The app supports several use cases and queries the data in several ways; for example:

  • Get a single organisation.
  • Get all projects that belong to a specific organisation.
  • Get all of an organisation’s projects that have been updated in the last seven days.
  • Get all projects owned by a specific user.

In a relational database, we would put indexes on the fields we want to query, and the DBMS takes care of most of the heavy lifting for us. In DynamoDB you have to plan the queries upfront and prepare the indexes accordingly; and to write efficient queries and create useful indexes in DynamoDB requires an understanding it stores data.

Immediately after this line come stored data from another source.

-- ==== Sys2Proof/Word.lean ====
section
/-! DEFINITION. The two word types of the machine (spec/00_scope.md R5, R6): 8-bit data and opcodes
(`XLEN`, `IOLEN`), 16-bit addresses, program counter and stack pointer (`ALEN`). All arithmetic is
unsigned and modular (R127); `BitVec` addition and subtraction are exactly the `+16`, `−16`, `+8`,
`−8` of R6. -/

namespace Sys2Proof

/-- R6: a *Byte*, an unsigned integer 0..255. -/
abbrev Byte := BitVec 8

/-- R6: a *Word*, an unsigned integer 0..65535. -/
abbrev Word := BitVec 16

end Sys2Proof
end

Partitions and Partition Keys — How DynamoDB Stores Data

DynamoDB splits each table into various partitions. Depending on its size, a dataset it is stored as a series of subsets of the whole data set. Partitioning is handled by DynamoDB internally; the number of partitions in your table depends on the size of your dataset as well as the read and write capacity you have defined. On which of the partitions a new record ends up, is defined by the partition key. The partition key is part of the primary key, which can take two different forms:

A simple primary key consists of one field, such as the ID of a record. The simple primary key becomes the partition key. In this case, the value for the partition key must be unique. In our organisations table, we would use the id as the primary key, which automatically makes it the partition key for the table.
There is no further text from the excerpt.